PS3 Reviews

Arc System Double Fighting Feature: BlazBlue Central Fiction: The Final Fiction

(BlazBlue Central Fiction, Aksys Games)

BlazBlue has always been an interesting franchise. It’s a fighting series with a huge focus on story and characters, to the point where the story mode is largely a visual novel and more in depth compared to other action based story modes. It has also had its share of interesting fighting game mechanics, with the series changing drastically from its original form in the last few years as well as expanding its roster significantly from the original game.

BlazBlue Central Fiction looks to bring the series to its conclusion, simplifying the gameplay and wrapping up the convoluted story that it has continued since the original game. It even has a summary section in order to get you up to date on what happened in the previous games, although it just gives you the meat of the central story, so any character specific side plots are left out. The story itself is quite interesting once you get a handle on it, although trying to figure it all out can be quite the challenge. Once you get into character specific subplots, you can get kind of lost. That being said, the main story is fully explained by the end with a nice conclusion and hints of continuing if the developer and community have enough interest. The story even manages to make use of characters that were relegated to BlazBlue spin-offs and while they don’t add a whole lot to the story, fans will be happy to see them here along with the ability to see expanded stories for them. The story is crafted with love and brings a conclusion to the many plots, questions, and theories fans of the series have had for years–and also poses some new question.

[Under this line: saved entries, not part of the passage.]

/-- For a line of three tokens with values v0, v1 and v2: with the policy reject, values in range make the word v0 +
32*v1 + 2048*v2, and otherwise the line is a FieldRangeError with its number and raw text for its lowest-numbered
field out of range, with its value; with the policy mask the word is (v0 mod 2^5) + 32*(v1 mod 2^6) + 2048*(v2 mod
2^21) (R69). -/
def Obligations.OversizeValuesAreRejectedOrMasked : Prop :=
  ∀ (n : Nat) (raw : List Byte) (line t0 t1 t2 : List CodePoint) (v0 v1 v2 : Nat),
    decodeUtf8 raw = some line → tokens line = [t0, t1, t2] →
    parseToken 0 t0 = .ok v0 → parseToken 1 t1 = .ok v1 → parseToken 2 t2 = .ok v2 →
    (v0 < 2 ^ 5 → v1 < 2 ^ 6 → v2 < 2 ^ 21 →
      ∃ w, assembleLine .reject n raw = .ok (some w) ∧ w.toNat = v0 + 32 * v1 + 2048 * v2) ∧
    (2 ^ 5 ≤ v0 → assembleLine .reject n raw = .error (.fieldRange n raw .opcode v0)) ∧
    (v0 < 2 ^ 5 → 2 ^ 6 ≤ v1 → assembleLine .reject n raw = .error (.fieldRange n raw .register v1)) ∧
    (v0 < 2 ^ 5 → v1 < 2 ^ 6 → 2 ^ 21 ≤ v2 →
      assembleLine .reject n raw = .error (.fieldRange n raw .operand v2)) ∧
    (∃ w, assembleLine .mask n raw = .ok (some w) ∧
      w.toNat = v0 % 2 ^ 5 + 32 * (v1 % 2 ^ 6) + 2048 * (v2 % 2 ^ 21))

/-- An invalid UTF-8 line is a ParseError; of a line of three tokens the lowest-numbered token that does not parse
gives the reason, with the line's number and raw text; and the opcode value is not checked against the recognized
ones: under either policy any v0 < 32 with v1 and v2 in range gives a word. The reasons' names and the form of the
raw text are the model's choice (notes/assumptions/20), and so is that the UTF-8 check comes first within a line
(notes/assumptions/23). -/
def Obligations.LineErrorsNameTheLineAndItsText : Prop :=
  ∀ (policy : OversizePolicy) (n : Nat) (raw : List Byte),
    (decodeUtf8 raw = none → assembleLine policy n raw = .error (.parseError n raw .invalidUtf8)) ∧
    (∀ line t0 t1 t2, decodeUtf8 raw = some line → tokens line = [t0, t1, t2] →
      (∀ r, parseToken 0 t0 = .error r → assembleLine policy n raw = .error (.parseError n raw r)) ∧
      (∀ v0 r, parseToken 0 t0 = .ok v0 → parseToken 1 t1 = .error r →
        assembleLine policy n raw = .error (.parseError n raw r)) ∧
      (∀ v0 v1 r, parseToken 0 t0 = .ok v0 → parseToken 1 t1 = .ok v1 → parseToken 2 t2 = .error r →
        assembleLine policy n raw = .error (.parseError n raw r)) ∧
      (∀ v0 v1 v2, parseToken 0 t0 = .ok v0 → parseToken 1 t1 = .ok v1 → parseToken 2 t2 = .ok v2 →
        v0 < 32 → v1 < 64 → v2 < 2 ^ 21 →
        ∃ w, assembleLine policy n raw = .ok (some w) ∧ w.toNat = v0 + 32 * v1 + 2048 * v2))

/-- The rendering of every word is 10 characters long, begins with 0x, and read as a token it has the word's value
(the letter case and padding are the spec's decision D14). -/
def Obligations.RenderedWordsReadBack : Prop :=
  ∀ (w : InsnWord) (idx : Nat),
    (wordHex w).length = 10 ∧ (wordHex w).take 2 = ['0', 'x'] ∧
    parseToken idx ((wordHex w).map Char.toNat) = .ok w.toNat

/-- The keys register_<r> of different registers differ, the keys 0x<addr> of different addresses differ, and no
register key is the key memory; so the result output loses no entry. -/
def Obligations.ResultKeysAreDistinct : Prop :=
  (∀ r q : RegIdx, registerKey r = registerKey q → r = q) ∧
  (∀ a b : Nat, addressKey a = addressKey b → a = b) ∧
  (∀ r : RegIdx, registerKey r ≠ memoryKey)

/-! ## The invocation -/

/-- An invocation that requests neither assemble nor execute ends with UsageError, writes no file, no log and no
result (R113). -/
def Obligations.RequestingNeitherIsAUsageError : Prop :=
  ∀ (cfg : Config) (files : Files),
    invoke cfg files { assemble := none, execute := none } =
      { files := files, log := none, result := none, error := some .usageError }

/-- Where both are requested: a fatal assembly error ends the invocation with that error, the files unchanged, no
log and no result; a successful assembly writes its binary and log, and then the execution runs on the files as they
are after it, so on the assembled image where it reads that path, and its result or error ends the invocation (R130,
D20). That the binary and the log always stand after a successful assembly, and stay where the execution then fails,
is the model's choice (DESIGN CHOICE, notes/assumptions/16). -/
def Obligations.AssemblyRunsBeforeExecution : Prop :=
  ∀ (cfg : Config) (files : Files) (asm : AssembleRequest) (ex : ExecuteRequest),
    (∀ e, assembleRequest cfg files asm = .error e →
      invoke cfg files { assemble := some asm, execute := some ex } =
        { files := files, log := none, result := none, error := some e }) ∧
    (∀ bytes log, assembleRequest cfg files asm = .ok (bytes, log) →
      ∃ out, invoke cfg files { assemble := some asm, execute := some ex } = out ∧
        out.files = (asm.binary, bytes) :: files ∧ out.log = some log ∧
        (ex.binary = asm.binary → ∃ o, execute cfg ex (some bytes) = some o ∧
          (∀ r, o = .result r → out.result = some r.output ∧ out.error = none) ∧
          (∀ e, o = .fatal e → out.result = none ∧ out.error = some e)) ∧
        (ex.binary ≠ asm.binary → ∃ o, execute cfg ex (files.get ex.binary) = some o ∧
          (∀ r, o = .result r → out.result = some r.output ∧ out.error = none) ∧
          (∀ e, o = .fatal e → out.result = none ∧ out.error = some e)))

/-- An assembly request fails with FileNotFound and the listing's path where the listing is missing (R105), with the
assembly's error where that fails, and else makes the binary image of exactly the assembled words (R61) and their
log (R62). An invocation that requests assemble alone ends with that error, the files unchanged and nothing written
(R72), or writes the binary, which then reads back, and the log, every other path unchanged, with no result and no
error. One that requests execute alone changes no file, writes no log, and ends with the result or the error of the
execution on the file it names, FileNotFound where a good dump range is asked of a missing file (R94, R105). That a
write always succeeds is the model's choice (DESIGN CHOICE, notes/assumptions/16). -/
def Obligations.EachOperationRunsAlone : Prop :=
  ∀ (cfg : Config) (files : Files) (asm : AssembleRequest) (ex : ExecuteRequest),
    (files.get asm.listing = none → assembleRequest cfg files asm = .error (.fileNotFound asm.listing)) ∧
    (∀ listing, files.get asm.listing = some listing →
      (∀ e, assemble cfg.oversizePolicy listing = .error e → assembleRequest cfg files asm = .error e) ∧
      (∀ out, assemble cfg.oversizePolicy listing = .ok out →
        assembleRequest cfg files asm = .ok (imageOfWords out.words, out.log))) ∧
    (∀ e, assembleRequest cfg files asm = .error e →
      invoke cfg files { assemble := some asm, execute := none } =
        { files := files, log := none, result := none, error := some e }) ∧
    (∀ bytes log, assembleRequest cfg files asm = .ok (bytes, log) →
      ∃ after, invoke cfg files { assemble := some asm, execute := none } =
          { files := after, log := some log, result := none, error := none } ∧
        after.get asm.binary = some bytes ∧ ∀ path, path ≠ asm.binary → after.get path = files.get path) ∧
    (∃ o, execute cfg ex (files.get ex.binary) = some o ∧
      (∀ r, o = .result r → invoke cfg files { assemble := none, execute := some ex } =
        { files := files, log := none, result := some r.output, error := none }) ∧
      (∀ e, o = .fatal e → invoke cfg files { assemble := none, execute := some ex } =
        { files := files, log := none, result := none, error := some e })) ∧
    (WellFormed.dumpRange cfg.memSize ex.dumpStart ex.dumpEnd → files.get ex.binary = none →
      invoke cfg files { assemble := none, execute := some ex } =
        { files := files, log := none, result := none, error := some (.fileNotFound ex.binary) })
end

(BlazBlue Central FIction, Aksys Games)

(BlazBlue Central Fiction, Aksys Games)

The gameplay of BlazBlue Central Fiction has been beautifully streamlined. The series has brought in the ability to string a lot more moves together which makes the combat even more accessible. There are a lot more options for combos now, including many moves that couldn’t string together previously. Even simple strings like Light-Medium-Heavy-Special are easily accessible and it makes gameplay more enjoyable for for everyone. Simple combos are easier for beginners and the more advanced combos are easier for experienced players. It makes the game more exciting and keeps the action moving at all times.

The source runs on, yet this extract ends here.